Table 2.1 summarizes the rules for precedence and associativity of all operators, including those that we have not yet discussed. Operators on the same line have the same precedence; rows are in order of decreasing precedence, so, for example, *, /, and % all have the same precedence, which is higher than that of binary + and -. The “operator'' () refers to function call. The operators -> and . are used to access members of structures; they will be covered in Chapter 6, along with sizeof (size of an object). Chapter 5 discusses * (indirection through a pointer) and & (address of an object), and Chapter 3 discusses the comma operator.

Table 2.1: Precedence and Associativity of Operators

Unary & +, -, and * have higher precedence than the binary forms.

Note that the precedence of the bitwise operators &, ^, and | falls below == and !=. This implies that bit-testing expressions like

if ((x & MASK) == 0) ...

must be fully parenthesized to give proper results.

C, like most languages, does not specify the order in which the operands of an operator are evaluated. (The exceptions are &&, ||, ?:, and ,.) For example, in a statement like

x = f() + g();

f may be evaluated before g or vice versa; thus if either f or g alters a variable on which the other depends, x can depend on the order of evaluation. Intermediate results can be stored in temporary variables to ensure a particular sequence.

Similarly, the order in which function arguments are evaluated is not specified, so the statement

printf("%d %d\n", ++n, power(2, n));   /* WRONG */

can produce different results with different compilers, depending on whether n is incremented before power is called. The solution, of course, is to write

 ++n;      printf("%d %d\n", n, power(2, n));

Function calls, nested assignment statements, and increment and decrement operators cause “side effects'' – some variable is changed as a by-product of the evaluation of an expression.

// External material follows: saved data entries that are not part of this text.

/-- The check of a running flight (R106): RES, and the fault where it is not 0. -/
theorem State.bookStage_of_runs {s : State} {n f : Nat} (hn : n < 16) (hf : f < 2) (hb : s.bound n f = true)
    (hr : s.runs n f = true) : ((s.bookStage n f).slot n f).res = s.resOf n f ∧ (s.resOf n f ≠ 0 →
      (s.bookStage n f).bit (Reg.LED_STAT n f) F.LED_STAT_FAULT = true ∧
      (s.bookStage n f).bit (Reg.LED_STAT n f) F.LED_STAT_SRC_FAULT = true ∧
      nbit ((s.bookStage n f).rn (Reg.SLU_FCSRC n)) (3 + f) = true) := by
  obtain ⟨d, hd⟩ := s.rebaseSeen_mapSlot n f
  obtain ⟨pay, e⟩ := State.checkBooks_of_runs (s := s.rebaseSeen n f) (n := n) (f := f) hr
  have hres : (s.rebaseSeen n f).resOf n f = s.resOf n f := by
    unfold State.resOf
    rw [hd, State.slot_mapSlot_self]
    rfl
  have hview := State.booksView_view ((s.rebaseSeen n f).checkBooks n f) hn hf hf
  simp only [State.booksView, Prod.mk.injEq] at hview
  obtain ⟨hflown, -, -, hstat, hcause⟩ := hview
  obtain ⟨p, hslot⟩ := State.slot_of_flown hflown
  rw [State.bookStage, if_pos hb, hslot, State.bit_of_rg hstat, State.bit_of_rg hstat, hcause, e, hres]
  split
  · next h0 =>
    exact ⟨congrArg SlotSt.res (State.slot_mapSlot_self _ _ _ _), fun h => absurd h0 h⟩
  · set v := (s.rebaseSeen n f).mapSlot n f fun y => { y with res := s.resOf n f } with hv
    obtain ⟨q, hq⟩ := State.slot_of_flown (congrFun (v.flown_ledgerFault n f pay) (2 * n + f))
    have hvres : (v.slot n f).res = s.resOf n f := congrArg SlotSt.res (State.slot_mapSlot_self _ _ _ _)
    obtain ⟨hfault, hsrc⟩ := v.stat_ledgerFault pay hn hf
    refine ⟨?_, fun _ => ⟨hfault, hsrc, ?_⟩⟩
    · rw [hq]
      exact hvres
    · rw [v.cause_ledgerFault pay hn hf hf, beq_self_eq_true, Bool.true_or]

theorem exec_ledgerCheck {s : State} {n : Fin 16} (hd : s.stepDue n 552 = true) : exec (.ledgerCheck n) s =
    .next (forN 2 (fun f s => s.bookStage n f) (s.stepAt n 552)) := if_pos hd

@[simp] theorem State.still_checkBooks {τ : Type} {π : FcSt → τ} (n f : Nat) (s : State) :
    (s.checkBooks n f).still π = s.still π := by
  cases hr : s.runs n f with
  | false => exact congrArg (State.still π) (if_pos (by simp [hr]))
  | true =>
    obtain ⟨pay, e⟩ := State.checkBooks_of_runs hr
    rw [e]
    split
    · exact s.still_mapSlot _ _ _
    · simp [State.ledgerFault]

@[simp] theorem State.still_bookStage {τ : Type} {π : FcSt → τ} (n f : Nat) (s : State) :
    (s.bookStage n f).still π = s.still π := by
  simp [State.bookStage, State.rebaseSeen]

theorem ledgerCheck_checks (s : State) (n : Fin 16) (f : Fin 2) (hd : s.stepDue n 552 = true) (hb : s.bound n f = true)
    (hr : s.runs n f = true) : Answers (.ledgerCheck n) s fun t =>
      t.mem = s.mem ∧ t.tick = max s.tick ((s.fc n).cycTick + 552) ∧
      (t.slot n f).res = wrap64 (s.sumAcc n f - (s.slot n f).facc - (s.slot n f).racc) ∧
      ((t.slot n f).res ≠ 0 → t.bit (Reg.LED_STAT n f) F.LED_STAT_FAULT = true ∧
        t.bit (Reg.LED_STAT n f) F.LED_STAT_SRC_FAULT = true ∧ nbit (t.rn (Reg.SLU_FCSRC n)) (3 + f) = true) := by
  have hn := n.isLt
  refine ⟨_, exec_ledgerCheck hd, ?_, ?_, ?_⟩
  · refine (State.mem_of_memTs (s := s.stepAt n 552) ?_).trans (s.mem_stepAt n 552)
    simp [State.bookStage]
  · refine (State.tick_of_still (π := id) (s := s.stepAt n 552) ?_).trans (s.tick_stepAt n 552)
    simp
  obtain ⟨w, hw, he⟩ := forN_view (State.booksView n f) (fun f s => s.bookStage n f) (s.stepAt n 552) f.isLt
    fun k hk hne t => t.booksView_bookStage_ne hn f.isLt hk hne
  simp only [State.booksView, Prod.mk.injEq] at hw he
  obtain ⟨hwflown, hwlanes, hwhead, -, -⟩ := hw
  obtain ⟨hflown, -, -, hstat, hcause⟩ := he
  have hwhead := hwhead.trans (s.head_stepAt n 552)
  have hwres : w.resOf n f = s.resOf n f := by
    obtain ⟨p, hp⟩ := State.slot_of_flown (hwflown.trans (congrFun (State.flown_of_slots (s.slots_stepAt n 552)) _))
    unfold State.resOf State.sumAcc
    rw [hp, State.slotLinks_of_head hwhead hn f.isLt]
    have hlane := State.lane_of_lanes (hwlanes.trans (s.lanes_stepAt n 552))
    simp only [hlane]
  obtain ⟨hres, hfault⟩ := State.bookStage_of_runs (s := w) hn f.isLt ((State.bound_of_head hwhead hn f.isLt).trans hb)
    ((State.runs_of_head hwhead hn f.isLt).trans hr)
  obtain ⟨q, hslot⟩ := State.slot_of_flown hflown
  rw [hwres] at hres hfault
  rw [hslot, State.bit_of_rg hstat, State.bit_of_rg hstat, hcause]
  exact ⟨hres, fun h => hfault (hres ▸ h)⟩

end Sys2Proof.Machine
end

section
/-! A rebase at tick 560 (O18). -/

namespace Sys2Proof.Machine

/-! ### The end of a waiting command -/

/-- The end of a live waiting command that is not silent: it waits no more, its port has the reply, and nothing else in the hidden
state changes. -/
theorem State.finish_of_live {s u : State} {w : Wait} (hl : w.live = true) (hs : w.silent = false)
    (hp : u.ports = s.ports) (hd : (s.port w.e.port).d3 = false) (status resx : Nat) (res : List Nat) :
    let t := u.finish w status resx res
    t.keep.waits = u.keep.waits.erase w ∧ t.slots = u.slots ∧ t.tick = u.tick ∧ Replied w.e status res s t ∧
      ∀ a < 0x78000000, t.rg a = u.rg a := by
  intro t
  have ht : t = (u.dropWait w).replyTo w.e true false status resx res := by
    rw [← hl]
    exact if_neg (by simp [hs])
  have hport : (u.dropWait w).port w.e.port = s.port w.e.port := congrArg (tget PortSt.init · w.e.port) hp
  obtain ⟨y, hy, hrest⟩ := (u.dropWait w).outbox_replyTo w.e false status resx res (by rw [hport, hd])
  have hrg : ∀ a < 0x78000000, t.rg a = u.rg a := fun a ha => by
    rw [ht, State.rg_replyTo _ _ _ _ _ _ _ ha]
    rfl
  obtain ⟨r, p, e⟩ := (u.dropWait w).replyTo_frame w.e true false status resx res
  have hframe : t = { u.dropWait w with regs := r, ports := p } := ht.trans e
  refine ⟨by rw [hframe]; rfl, by rw [hframe]; rfl, by rw [hframe]; rfl, ⟨y, ?_, hrest⟩, hrg⟩
  rw [ht, hy, hport]

/-! ### The rebase -/

/-- Whether the flight that waits for a rebase stands as when it was accepted, its books balanced and no trip latched (R116). -/
abbrev State.rebaseMay (s : State) (w : Wait) (m f : Nat) : Prop :=
  s.fltState m f = w.st ∧ (s.slot m f).res = 0 ∧ s.tripped (s.flightOf m f) = false

/-- The accounts of a rebased flight, and what LED_STAT shows of them (R116). -/
def State.rebased (s : State) (w : Wait) (m f : Nat) : State :=
  let racc := sx 64 (ent w.e 8 8)
  let facc := wrap64 (s.sumAcc m f - racc)
  let s := (s.mapSlot m f fun y => { y with racc := racc, facc := facc, rebase := false }).flag (Reg.LED_STAT m f)
    F.LED_STAT_REBASED
  let s := s.sf (Reg.LED_STAT m f) F.LED_STAT_REBASE_CYC (s.count16 m)
  s.raise (slotSrc m f) 0x16 (65536 * s.count16 m)

section rebase

variable {s : State} {w : Wait} {m f : Nat} (hslot : s.slotOf (eTarget w.e) = some (m, f))
include hslot

theorem State.rebaseAt_of_may (h : s.rebaseMay w m f) :
    ∃ resx res, s.rebaseAt w = (s.rebased w m f).finish w stOk resx res := by
  obtain ⟨hst, hres, htrip⟩ := h
  unfold State.rebaseAt
  rw [hslot]
  simp only [hst, hres, htrip, ne_eq, not_true_eq_false, decide_false, Bool.or_self, Bool.false_eq_true, if_false]
  exact ⟨_, _, rfl⟩

theorem State.rebaseAt_of_not_may (h : ¬s.rebaseMay w m f) : s.rebaseAt w = s.done w stConflict := by
  unfold State.rebaseAt
  rw [hslot]
  refine if_pos ?_
  by_contra hc
  simp only [Bool.or_eq_true, decide_eq_true_eq, not_or, not_not, Bool.not_eq_true] at hc
  obtain ⟨⟨hst, hres⟩, htrip⟩ := hc
  exact h ⟨hst, hres, htrip⟩

end rebase

theorem State.slot_rebased (s : State) (w : Wait) (m f : Nat) : ((s.rebased w m f).slot m f).racc = sx 64 (ent w.e 8 8) ∧
    ((s.rebased w m f).slot m f).facc = wrap64 (s.sumAcc m f - sx 64 (ent w.e 8 8)) := by
  unfold State.rebased
  dsimp only
  rw [State.slot_of_slots (State.slots_raise _ _ _ _), State.slot_sf, State.slot_flag, State.slot_mapSlot_self]
  exact ⟨rfl, rfl⟩

theorem State.bit_rebased (s : State) (w : Wait) {m f : Nat} (hm : m < 16) (hf : f < 2) :
    (s.rebased w m f).bit (Reg.LED_STAT m f) F.LED_STAT_REBASED = true := by
  unfold State.rebased
  dsimp only
  rw [State.bit_of_rg (State.rg_raise_below _ _ _ _ (by unfold Reg.LED_STAT; omega)), State.bit,
    State.fld_sf_disjoint _ _ _ _ _ (.inr (by decide))]
  exact State.bit_sf_self _ _ _ _ (by decide)

@[simp] theorem State.still_rebased {τ : Type} {π : FcSt → τ} (s : State) (w : Wait) (m f : Nat) :
    (s.rebased w m f).still π = s.still π := by
  simp [State.rebased]

theorem State.ports_rebased (s : State) (w : Wait) (m f : Nat) : (s.rebased w m f).ports = s.ports := by
  simp [State.rebased]

/-! ### The clause -/

theorem exec_rebaseApply {s : State} {n : Fin 16} {w : Wait} {m f : Nat} (hd : s.stepDue n 560 = true)
    (hdone : 552 ∈ (s.fc n).done) (hw : (s.keep.waits.filter fun v => v.on == .rebase n) = [w])
    (hslot : s.slotOf (eTarget w.e) = some (m, f)) : exec (.rebaseApply n) s =
      .next (if (s.slot m f).rebase then (s.stepAt n 560).rebaseAt w else s.stepAt n 560).pump := by
  obtain ⟨tk, ts, fs, hstep⟩ := s.stepAt_frame n 560
  have hdue : (s.stepAt n 560).rebaseDue w = (s.slot m f).rebase := by
    have hs : (s.stepAt n 560).slotOf (eTarget w.e) = some (m, f) := by rw [hstep]; exact hslot
    unfold State.rebaseDue
    rw [hs, hstep]
    rfl
  have hfil : ((s.stepAt n 560).keep.waits.filter fun v => v.on == .rebase n && (s.stepAt n 560).rebaseDue v) =
      [w].filter (s.stepAt n 560).rebaseDue := by
    rw [← hw, List.filter_filter, s.keep_stepAt]
    exact List.filter_congr fun v _ => Bool.and_comm _ _
  refine (if_pos (by simp [hd, hdone])).trans ?_
  rw [hfil, List.filter_singleton, hdue]
  cases (s.slot m f).rebase <;> rfl

theorem rebaseApply_rebases (s : State) (n : Fin 16) (w : Wait) (m f : Nat) (hd : s.stepDue n 560 = true)
    (hdone : 552 ∈ (s.fc n).done) (hw : (s.keep.waits.filter fun v => v.on == .rebase n) = [w])
    (hturn : ∀ v ∈ s.keep.waits, v.on ≠ .turn) (hlive : w.live = true) (hsil : w.silent = false)
    (hslot : s.slotOf (eTarget w.e) = some (m, f)) (hd3 : (s.port w.e.port).d3 = false) :
    Answers (.rebaseApply n) s fun t =>
      let may := s.fltState m f = w.st ∧ (s.slot m f).res = 0 ∧ s.tripped (s.flightOf m f) = false
      t.mem = s.mem ∧ t.tick = max s.tick ((s.fc n).cycTick + 560) ∧
      ((s.slot m f).rebase = false → t.keep.waits = s.keep.waits ∧ (t.slot m f).racc = (s.slot m f).racc) ∧
      ((s.slot m f).rebase = true → ¬may → t.keep.waits = s.keep.waits.erase w ∧ (t.slot m f).racc = (s.slot m f).racc ∧
        Replied w.e 0x20 [] s t) ∧
      ((s.slot m f).rebase = true → may → t.keep.waits = s.keep.waits.erase w ∧
        (t.slot m f).racc = sx 64 (ent w.e 8 8) ∧ (t.slot m f).facc = wrap64 (s.sumAcc m f - sx 64 (ent w.e 8 8)) ∧
        t.bit (Reg.LED_STAT m f) F.LED_STAT_REBASED = true ∧ ∃ res, Replied w.e 0 res s t) := by
  obtain ⟨hm, hf, -⟩ := State.slotOf_spec hslot
  have htick := s.tick_stepAt n 560
  have hmem := s.mem_stepAt n 560
  set u := s.stepAt n 560 with hu
  obtain ⟨tk, ts, fs, hstep⟩ := s.stepAt_frame n 560
  rw [← hu] at hstep
  have huslot : u.slotOf (eTarget w.e) = some (m, f) := by rw [hstep]; exact hslot
  have hmay : u.rebaseMay w m f ↔ s.rebaseMay w m f := by rw [hstep]; exact Iff.rfl
  have herase : ∀ t : State, t.keep.waits = s.keep.waits.erase w → t.pump = t := fun t ht =>
    State.pump_of_none fun v hv => hturn v (List.mem_of_mem_erase (ht ▸ hv))
  unfold Answers
  rw [exec_rebaseApply hd hdone hw hslot, ← hu]
  cases hr : (s.slot m f).rebase with
  | false =>
    have hpump : u.pump = u := State.pump_of_none fun v hv => hturn v (by rw [← s.keep_stepAt n 560]; exact hv)
    refine ⟨_, rfl, ?_⟩
    rw [if_neg (by decide), hpump]
    refine ⟨hmem, htick, fun _ => ?_, nofun, nofun⟩
    rw [hstep]
    exact ⟨rfl, rfl⟩
  | true =>
    by_cases h : s.rebaseMay w m f
    · obtain ⟨resx, res, e⟩ := State.rebaseAt_of_may huslot (hmay.2 h)
      obtain ⟨hwaits, hslots, ht, hrep, hrg⟩ := State.finish_of_live (s := s) (u := u.rebased w m f) hlive hsil
        ((u.ports_rebased w m f).trans (s.ports_stepAt n 560)) hd3 stOk resx res
      have hwaits := hwaits.trans (congrArg (·.waits.erase w)
        ((State.keep_of_still (π := id) (u.still_rebased w m f)).trans (s.keep_stepAt n 560)))
      obtain ⟨hracc, hfacc⟩ := u.slot_rebased w m f
      refine ⟨_, rfl, ?_⟩
      rw [if_pos rfl, e, herase _ hwaits, ← e]
      refine ⟨(State.mem_of_memTs (State.memTs_rebaseAt w u)).trans hmem, ?_, nofun, fun _ hn => absurd h hn, fun _ _ => ?_⟩
      · rw [e]
        exact ht.trans ((State.tick_of_still (π := id) (u.still_rebased w m f)).trans htick)
      rw [e, State.slot_of_slots hslots, hracc, hfacc]
      have hsum : u.sumAcc m f = s.sumAcc m f := by rw [hstep]; rfl
      refine ⟨hwaits, rfl, by rw [hsum], ?_, _, hrep⟩
      exact (State.bit_of_rg (hrg _ (by unfold Reg.LED_STAT; omega)) _).trans (u.bit_rebased w hm hf)
    · have e := State.rebaseAt_of_not_may huslot (mt hmay.1 h)
      obtain ⟨hwaits, hslots, ht, hrep, -⟩ := State.finish_of_live (s := s) (u := u) hlive hsil (s.ports_stepAt n 560) hd3
        stConflict 0 []
      have hwaits := hwaits.trans (congrArg (·.waits.erase w) (s.keep_stepAt n 560))
      refine ⟨_, rfl, ?_⟩
      rw [if_pos rfl, e, State.done, herase _ hwaits]
      refine ⟨(State.mem_of_memTs (State.memTs_finish w _ _ _ u)).trans hmem, ht.trans htick, nofun, fun _ _ => ?_,
        fun _ hy => absurd hy h⟩
      rw [State.slot_of_slots hslots, State.slot_of_slots (s.slots_stepAt n 560)]
      exact ⟨hwaits, rfl, hrep⟩

end Sys2Proof.Machine
end

section
/-! The wear pass (O18). -/

namespace Sys2Proof.Machine

/-! ### What the rainflow counter of a lane leaves -/

/-- The registers outside the wear records and the pass register. -/
def State.wearRegs (s : State) (a : Nat) : Word := if 0xC004 ≤ a % 0x100000 ∧ a % 0x100000 < 0xD800 then 0 else s.rg a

In any expression involving side effects, there can be subtle dependencies on the order in which variables taking part in the expression are updated. One unhappy situation is typified by the statement

a[i] = i++;

The question is whether the subscript is the old value of i or the new. Compilers can interpret this in different ways, and generate different answers depending on their interpretation. The standard intentionally leaves most such matters unspecified. When side effects (assignment to variables) take place within an expression is left to the discretion of the compiler, since the best order depends strongly on machine architecture. (The standard does specify that all side effects on arguments take effect before a function is called, but that would not help in the call to printf above.)

The moral is that writing code that depends on order of evaluation is a bad programming practice in any language. Naturally, it is necessary to know what things to avoid, but if you don't know how they are done on various machines, you won't be tempted to take advantage of a particular implementation.